Collected data:
+++
-- ==== Sys2Proof/Laws/Other.lean ====
section
/-! SUPPORT. An operation on one die leaves the other die alone: one lemma for each shared operation of which that holds. -/

namespace Sys2Proof.Machine

open Sys2Proof

/-! Operations on the F-die leave the N-die alone. -/

@[simp] theorem onlyIf_keeps_n {g : Node → Node} (h : ∀ s, (g s).n = s.n) (c : Bool) (s : Node) : (onlyIf c g s).n = s.n :=
  onlyIf_keeps Node.n h c s
@[simp] theorem foldl_keeps_n {α : Type} {g : Node → α → Node} (h : ∀ s a, (g s a).n = s.n) (l : List α) (s : Node) :
    (l.foldl g s).n = s.n := foldl_keeps Node.n h l s
@[simp] theorem forEach_keeps_n {α : Type} {g : α → Node → Node} (h : ∀ a s, (g a s).n = s.n) (l : List α) (s : Node) :
    (forEach l g s).n = s.n := forEach_keeps Node.n h l s
@[simp] theorem modFaults_n (g : Collector → Collector) (s : Node) : (modFaults .f g s).n = s.n := rfl
@[simp] theorem modClasp_n (g : ClaspHalf → ClaspHalf) (s : Node) : (modClasp .f g s).n = s.n := rfl
@[simp] theorem modCh_n (g : Channels → Channels) (s : Node) : (modCh .f g s).n = s.n := rfl
@[simp] theorem modSeq_n (g : Sequencer → Sequencer) (s : Node) : (modSeq .f g s).n = s.n := rfl
@[simp] theorem modLoupe_n (g : Loupe → Loupe) (s : Node) : (modLoupe .f g s).n = s.n := rfl
@[simp] theorem modIsl_n (g : Islands → Islands) (s : Node) : (modIsl .f g s).n = s.n := rfl
@[simp] theorem modFol_n (g : Follower → Follower) (s : Node) : (modFol g s).n = s.n := rfl
@[simp] theorem modChain_n (g : Chain → Chain) (s : Node) : (modChain g s).n = s.n := rfl
@[simp] theorem modPark_n (g : Parked → Parked) (s : Node) : (modPark g s).n = s.n := rfl
@[simp] theorem modFPort_n (g : FPort → FPort) (s : Node) : (modFPort g s).n = s.n := rfl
+++
## WHAT IS EXPECTED:
Write out the records exactly, starting at the first line and stopping after the line that contains "N-die alone. -/".

## TASK SOLUTION:
-- ==== Sys2Proof/Laws/Other.lean ====
section
/-! SUPPORT. An operation on one die leaves the other die alone: one lemma for each shared operation of which that holds. -/

namespace Sys2Proof.Machine

open Sys2Proof

/-! Operations on the F-die leave the N-die alone. -/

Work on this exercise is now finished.